“Well, she’s a tiresome creature, and there’s no gettin’ away from that,” conceded Clara. “But you shouldn’t tease her, Eugene, when you know it upsets her. I daresay she’s got a lot more to put up with than any of us realise. She’s worried too about Clay’s havin’ to come home, which isn’t what she wants. You leave her alone!”
“If she doesn’t want Clay to come home I can even sympathise with her,” replied Eugene. “Though I should hardly have expected Faith to show such good taste, I must say.”
“Now, that’s enough!” said Clara severely. “The doctor’s been here, and he says your father can’t go on like this.”
“He’s been doing it for a good many years,” said Eugene, selecting a fat Egyptian cigarette from his case, and lighting it.
Clara rubbed her nose. “Well, that’s what I say, but I’m sure I don’t know what’s got into the man, for I never knew him quite so wild as he is this year. He’s goin’ on as though someone had wound him up, and he couldn’t stop.”
“Yes, I thought he seemed distinctly above himself,” said Eugene, with detached interest. “Perhaps he’ll have a stroke, or something. That ought to please a good many of our number.”

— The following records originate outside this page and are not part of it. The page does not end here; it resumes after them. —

/-! ## The obligation -/

/-- Settles O27: by the confirmed button's kind, the unit's change is one `MenuUnit.confirmed` rule; the record is staged at
once, or goes with the load that starts. -/
theorem buttonConfirmed : Obligations.ButtonConfirmed := by
  intro p s b btn frame cur before behind h m current table index c record staged loads
  subst index
  have state : m.stateOf before.length = btn.state := MenuUnit.stateOf_of_table table rfl
  have staged_of {n : MenuUnit} {st : Bool} {status : MenuStatus}
      (at_unit : m.confirmed p before.length btn frame = (n, some status)) (n_current : n.current = some cur)
      (n_state : n.stateOf before.length = st) :
      s.confirm p before.length btn frame = staged n ((s.pen p).confirmed btn.kind) st status := by
    rw [State.confirm_of_record at_unit, menuRecordOf_eq n_current n_state]
    rfl
  have pen_eq {kind : ButtonKind} (is_kind : btn.kind = kind) (other : kind ≠ .escape) :
      (s.pen p).confirmed btn.kind = c :=
    PenChannel.confirmed_of_ne_escape _ (is_kind.trans_ne other)
  have loads_of {stack : List Nat} {page : Nat} {origin : Option Await → LoadOrigin}
      (at_unit : m.confirmed p before.length btn frame =
        (({ m with stack := stack } : MenuUnit).startLoad page
          (origin (some { pen := p, record := menuRecordOf m before.length btn .done frame })), none))
      (own_pen : (s.pen p).confirmed btn.kind = c) :
      s.confirm p before.length btn frame = loads stack page origin := by
    rw [State.confirm_of_load at_unit, own_pen, menuRecordOf_eq current state]
    rfl
  refine ⟨?momentary, ?escape, ?toggle, ?choice, ?page, ?back⟩
  case momentary =>
    intro kind
    rw [staged_of (MenuUnit.confirmed_momentary kind) current state, pen_eq kind (by decide)]
  case escape =>
    intro kind
    have escaped : (s.pen p).confirmed .escape =
        if c.opts.mode = .track then { c with track := c.track.escape } else c :=
      if_congr (and_iff_right rfl) rfl rfl
    rw [staged_of (MenuUnit.confirmed_escape kind) current state, kind, escaped]
    rfl
  case toggle =>
    intro kind
    have toggled := toggleState_around 0 before behind btn
    rw [Nat.zero_add, ← table] at toggled
    refine ⟨(m.retable (toggleState before.length 0 m.table)).dirty, fun i => ?dirty, ?confirmed⟩
    case dirty =>
      have mem_iff := MenuUnit.mem_retable_dirty table id { btn with state := !btn.state } i
      rw [List.map_id, List.map_id, ← toggled] at mem_iff
      simpa using mem_iff
    case confirmed =>
      rw [staged_of (MenuUnit.confirmed_toggle kind) current (MenuUnit.stateOf_of_table toggled rfl),
        pen_eq kind (by decide), MenuUnit.retable, toggled]
  case choice =>
    intro kind
    have chosen := chooseStates_around btn.group 0 before behind btn
    rw [Nat.zero_add, ← table] at chosen
    refine ⟨(m.retable (chooseStates before.length btn.group 0 m.table)).dirty, fun i => ?dirty, ?confirmed⟩
    case dirty =>
      have mem_iff :=
        MenuUnit.mem_retable_dirty table (Button.excluded btn.group) { btn with state := true } i
      simpa only [← chosen, Button.state_ne_excluded_iff, ne_eq, Bool.not_eq_true] using mem_iff
    case confirmed =>
      rw [staged_of (MenuUnit.confirmed_choice kind) current (MenuUnit.stateOf_of_table chosen (List.length_map _)),
        pen_eq kind (by decide), MenuUnit.retable, chosen]
      rfl
  case page =>
    intro kind
    split
    case isTrue room =>
      have at_unit := MenuUnit.confirmed_page_of_room (p := p) (b := before.length) (frame := frame) kind room
      rw [MenuUnit.pageNumber_of_current current] at at_unit
      exact loads_of at_unit (pen_eq kind (by decide))
    case isFalse full =>
      rw [staged_of (MenuUnit.confirmed_page_of_full kind full) current state, pen_eq kind (by decide)]
  case back =>
    intro kind
    refine ⟨fun empty => ?empty, fun top rest stacked => ?stacked⟩
    case empty => rw [staged_of (MenuUnit.confirmed_back_of_nil kind empty) current state, pen_eq kind (by decide)]
    case stacked => exact loads_of (MenuUnit.confirmed_back_of_cons kind stacked) (pen_eq kind (by decide))

end Sys2Proof.Machine
end

section
/-! PROOF. The tracking cross: an OWN ARM hit, its averages and the dead-band test, and the miss judgement
(R49, R133 to R137). -/

namespace Sys2Proof.Machine

open Sys2Proof

/-! ## Limits and distances (R134) -/

theorem clampTo_eq_max_min {lo hi : Nat} (ordered : lo ≤ hi) (v : Nat) : clampTo lo hi v = max lo (min hi v) := by
  unfold clampTo
  split
  case isTrue => omega
  case isFalse => split <;> omega

theorem distance_eq_natAbs (a b : Nat) : distance a b = Int.natAbs ((a : Int) - b) := by
  unfold distance
  split <;> omega

/-! ## A record staged beside a write to a pen -/

theorem State.stage_setPen (s : State) (p q : Pen) (c : PenChannel) (record : Record) :
    (s.setPen p c).stage q record = (s.stage q record).setPen p c := by
  have lost_eq : (s.setPen p c).loseRecords q 1 = (s.loseRecords q 1).setPen p c := rfl
  have report_eq : (s.setPen p c).report q = s.report q := rfl
  simp only [State.stage, report_eq, lost_eq]
  by_cases room : (s.report q).queue.length < Config.queueSize
  · cases (s.report q).out <;> simp only [if_pos room] <;> rfl
  · cases (s.report q).out <;> simp only [if_neg room]

/-! ## The tracking state under a hit (R132 to R134) -/

section
variable {t : Tracking} {f : Fence}

theorem Tracking.fenceX_eq (fence : t.fence = some f) (ordered : f.xmin ≤ f.xmax) (x : Nat) :
    t.fenceX x = max f.xmin (min f.xmax x) := by
  simp only [Tracking.fenceX, fence, clampTo_eq_max_min ordered]

theorem Tracking.fenceY_eq (fence : t.fence = some f) (ordered : f.ymin ≤ f.ymax) (y : Nat) :
    t.fenceY y = max f.ymin (min f.ymax y) := by
  simp only [Tracking.fenceY, fence, clampTo_eq_max_min ordered]

end

/-- The centre is written only where it changed, and a write under way is then made again. -/
theorem Tracking.moveTo_eq (t : Tracking) (x y : Nat) :
    t.moveTo x y =
      { t with
        cx := x, cy := y
        centre :=
          if x = t.cx ∧ y = t.cy then t.centre
          else match t.centre with
            | .idle => .writing
            | .writing | .writingAgain => .writingAgain
        second := if x = t.cx ∧ y = t.cy ∨ t.centre ≠ .idle then t.second else false } := by
  unfold Tracking.moveTo
  by_cases still : x = t.cx ∧ y = t.cy
  · obtain ⟨rfl, rfl⟩ := still
    simp
  · cases centre : t.centre <;> simp [still, Tracking.raiseCentre]

/-- A hit on an own arm shows the pen on the cross (R133). -/
def Tracking.armSeen (t : Tracking) (frame : Long) : Tracking :=
  { t with miss := 0, lastArm := some frame, fix := .tracking }

/-- How many hits an axis has summed with one more (R133). -/
def Tracking.armCount (t : Tracking) (onX : Bool) : Nat := if onX then t.nX + 1 else t.nY + 1

/-- A hit added to the sum of its axis (R133). -/
def Tracking.armSummed (t : Tracking) (onX : Bool) (hit : ClassifiedHit) : Tracking :=
  let k := t.armSeen hit.frame
  if onX then { k with sumX := t.sumX + hit.x, nX := t.nX + 1 }
  else { k with sumY := t.sumY + hit.y, nY := t.nY + 1 }

/-- The average that a hit completes on its axis: the sum starts anew and the centre moves within the fence (R134). -/
def Tracking.armAveraged (t : Tracking) (onX : Bool) (hit : ClassifiedHit) : Tracking :=
  let k := t.armSeen hit.frame
  if onX then
    ({ k with sumX := 0, nX := 0 }).moveTo (t.fenceX (average (t.sumX + hit.x) (ctxAvg hit.ctx))) t.cy
  else ({ k with sumY := 0, nY := 0 }).moveTo t.cx (t.fenceY (average (t.sumY + hit.y) (ctxAvg hit.ctx)))

/-! ## An OWN ARM hit at its pen (R133 to R135) -/

section
variable {s : State} {p : Pen} {c : PenChannel} {hit : ClassifiedHit}

theorem State.deadBandTest_setPen {ws : List Word} (active : s.activeCtx c.opts.head = some ws) (t : Tracking)
    (frame : Long) :
    (s.setPen p { c with track := t }).deadBandTest p ws frame =
      if Int.natAbs ((t.cx : Int) - t.rx) ≤ ctxDeadBand ws ∧ Int.natAbs ((t.cy : Int) - t.ry) ≤ ctxDeadBand ws then
        s.setPen p { c with track := t }
      else
        (s.stage p
          (.track
            { x := t.cx, y := t.cy, loft := convert ws c.opts.view t.cx t.cy, final := false, frame := frame })).setPen p
          { c with track := { t with rx := t.cx, ry := t.cy } } := by
  have active_after : (s.setPen p { c with track := t }).activeCtx c.opts.head = some ws := active
  simp only [State.deadBandTest, State.trackRecord, State.pen_setPen_self, State.stage_setPen, State.setPen_setPen,
    active_after, distance_eq_natAbs, ← Nat.not_le, ← not_and_or, ite_not]

theorem State.ownArmHit_filtered (stopped : c.opts.gated = true ∧ c.tipClosed = false) (arm : Nat) :
    (s.setPen hit.pen c).ownArmHit arm hit = s.setPen hit.pen { c with counters := c.counters.incFiltered } := by
  have off_gate : c.opts.gated = true ∧ ¬c.tipClosed = true := by rwa [Bool.not_eq_true]
  simp only [State.ownArmHit, State.pen_setPen_self, if_pos off_gate, State.count_setPen]

/-- Arms 0 and 1 feed x, arms 2 and 3 feed y (R49). -/
theorem State.ownArmHit_passed (passed : ¬(c.opts.gated = true ∧ c.tipClosed = false)) {arm : Nat} {onX : Bool}
    (axis : onX = decide (arm < 2)) :
    (s.setPen hit.pen c).ownArmHit arm hit =
      if c.track.armCount onX = ctxAvg hit.ctx then
        (s.setPen hit.pen { c with track := c.track.armAveraged onX hit }).deadBandTest hit.pen hit.ctx hit.frame
      else s.setPen hit.pen { c with track := c.track.armSummed onX hit } := by
  have on_gate : ¬(c.opts.gated = true ∧ ¬c.tipClosed = true) := by rwa [Bool.not_eq_true]
  cases onX with
  | true =>
    have feeds_x : arm < 2 := of_decide_eq_true axis.symm
    simp only [State.ownArmHit, State.pen_setPen_self, if_neg on_gate, if_pos feeds_x, State.setPen_setPen,
      State.averageX]
    rfl
  | false =>
    have feeds_y : ¬arm < 2 := of_decide_eq_false axis.symm
    simp only [State.ownArmHit, State.pen_setPen_self, if_neg on_gate, if_neg feeds_y, State.setPen_setPen,
      State.averageY]
    rfl

end

theorem categoryOf_ownArm {tag pen : Nat} (first : 1984 + 4 * pen ≤ tag) (last : tag ≤ 1987 + 4 * pen)
    (four_pens : pen < 4) (cls : Nat) : categoryOf tag cls pen .track = .ownArm ((tag - 1984) % 4) := by
  have not_drawn : ¬tag ≤ 1983 := by omega
  have own : tag ≤ 1999 ∧ (tag - 1984) / 4 = pen ∧ Mode.track = .track := ⟨by omega, by omega, rfl⟩
  rw [categoryOf, if_neg not_drawn, if_pos own]

theorem penNumber_lt (p : Pen) : penNumber p < 4 := by cases p <;> decide

theorem State.deliverHit_ownArm (s : State) {t : ClassifiedHit} {arm : Nat} (own : t.cat = .ownArm arm) :
    s.deliverHit t = s.ownArmHit arm t := by
  simp only [State.deliverHit, own]

/-! ## The miss judgement (R136, R137) -/

section
variable {s : State} {p : Pen} {ws : List Word} {frame : Long}

theorem State.missJudgement_kept
    (kept : s.activeCtx (s.penHead p) = none ∨ (s.pen p).track.fix ≠ .tracking ∨
      (s.pen p).track.lastArm = some (frame - 1)) : s.missJudgement p frame = s := by
  rw [State.penHead] at kept
  cases active : s.activeCtx (s.pen p).opts.head with
  | none => simp only [State.missJudgement, active]
  | some ws =>
    obtain none_active | other_fix | seen := kept
    · exact absurd (active.symm.trans none_active) (Option.some_ne_none ws)
    · simp only [State.missJudgement, active, if_pos other_fix]
    · simp only [State.missJudgement, active, prevFrame, if_pos seen, ite_self]

theorem State.missJudgement_missed (active : s.activeCtx (s.penHead p) = some ws)
    (tracking : (s.pen p).track.fix = .tracking) (unseen : (s.pen p).track.lastArm ≠ some (frame - 1)) :
    s.missJudgement p frame =
      let missed :=
        s.setPen p { s.pen p with track := { (s.pen p).track with miss := (s.pen p).track.miss + 1 } }
      if ctxLoss ws ≤ (s.pen p).track.miss + 1 then missed.trackLoss p .misses frame else missed := by
  rw [State.penHead] at active
  have not_seen : ¬(s.pen p).track.lastArm = some (prevFrame frame) := unseen
  simp only [State.missJudgement, active, tracking, ne_eq, not_true_eq_false, if_false, if_neg not_seen]

theorem State.trackLoss_setPen (c : PenChannel) (cause : LossCause) :
    (s.setPen p c).trackLoss p cause frame =
      (s.stage p (.trackLost c.track.cx c.track.cy cause frame)).setPen p
        { c with track := { c.track.dropSums with fix := .lost, miss := 0 } } := by
  simp only [State.trackLoss, State.pen_setPen_self, State.stage_setPen, State.setPen_setPen]

end

/-! ## The obligation -/

/-- Settles O25: the pulse becomes one classified hit of category OWN ARM, which the gate stops, or its axis sums or
averages; the miss judgement counts one miss, or ends the fix where LOSS is reached. -/
theorem ownArmHitTaken : Obligations.OwnArmHitTaken := by
  refine ⟨?hit, ?judgement⟩
  case hit =>
    intro p s ws st k f hit matched track first last fence c t frame onX pos n sum avg fixed mean cx cy moved near
      ordered_x ordered_y
    let taken := s.classify p ws (s.head (s.penHead p)).step frame st k
    let arm := (st.tag - 1984) % 4
    have axis : onX = decide (arm < 2) := rfl
    clear_value onX
    have own : taken.cat = .ownArm arm :=
      (congrArg (categoryOf st.tag st.cls (penNumber p)) track).trans
        (categoryOf_ownArm first last (penNumber_lt p) st.cls)
    have result_of {u : State} (at_pen : (s.setPen taken.pen c).ownArmHit arm taken = u) :
        exec (.penPulse p) s = .next u.grant := by
      rw [exec_penPulse_of_correlated hit matched, State.deliverHit_ownArm _ own]
      exact congrArg (fun v : State => Host.Outcome.next v.grant) at_pen
    have passed_gate (passed : ¬(c.opts.gated = true ∧ c.tipClosed = false)) :=
      State.ownArmHit_passed (s := s) (hit := taken) passed axis
    have moved_eq : t.armAveraged onX taken = moved := by
      cases onX with
      | true =>
        refine (Tracking.moveTo_eq ..).trans ?_
        rw [Tracking.fenceX_eq (t := t) fence ordered_x]
        rfl
      | false =>
        refine (Tracking.moveTo_eq ..).trans ?_
        rw [Tracking.fenceY_eq (t := t) fence ordered_y]
        rfl
    have tested (passed : ¬(c.opts.gated = true ∧ c.tipClosed = false)) (full : n = avg) {u : State}
        (at_test : (s.setPen p { c with track := moved }).deadBandTest p ws frame = u) :
        exec (.penPulse p) s = .next u.grant := by
      rw [← moved_eq] at at_test
      exact result_of ((passed_gate passed).trans ((if_pos full).trans at_test))
    obtain ⟨-, -, -, -, active⟩ := hit
    have dead_band := State.deadBandTest_setPen (p := p) (c := c) active moved frame
    have old_rx : moved.rx = t.rx := by cases onX <;> rfl
    have old_ry : moved.ry = t.ry := by cases onX <;> rfl
    rw [old_rx, old_ry] at dead_band
    refine ⟨?filtered, ?summed, ?near, ?far⟩
    case filtered =>
      intro stopped
      exact result_of (State.ownArmHit_filtered stopped arm)
    case summed =>
      intro passed more
      rw [result_of ((passed_gate passed).trans (if_neg more))]
      cases onX <;> rfl
    case near =>
      intro passed full close
      exact tested passed full (dead_band.trans (if_pos (of_decide_eq_true close)))
    case far =>
      intro passed full apart
      rw [tested passed full (dead_band.trans (if_neg (of_decide_eq_false apart))), State.setPen, State.stage_pens]
  case judgement =>
    intro p frame s c
    refine ⟨State.missJudgement_kept, fun ws active tracking unseen => ?_⟩
    rw [State.missJudgement_missed active tracking unseen]
    refine ⟨fun few => if_neg (Nat.not_le.2 few), fun lost => ?_⟩
    refine (if_pos lost).trans ?_
    rw [State.trackLoss_setPen, State.setPen, State.stage_pens]
    rfl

Clara ignored this rider. “If this story you’ve got hold of about Bart is true, he’ll very likely burst a bloodvessel,” she said. “I don’t like it at all, Eugene, and that’s the truth.”
“Personally, I feel that Loveday is just the sort of wife to suit Bart down to the ground,” replied Eugene, blowing smoke-rings, and lazily watching them float upwards. “Not, of course, that the rest of the family is likely to see it in that light. You’re all so hidebound.”
“Now, don’t you go backin’ him up!” Clara begged him. “There’ll be trouble enough without you addin’ to it. I never liked that gal.”
As Eugene showed no disposition to continue the discussion, she relapsed into silence. That she was unusually disturbed, however, was seen by her working nearly an inch of her crochet-pattern wrong, a thing no one had known her to do before.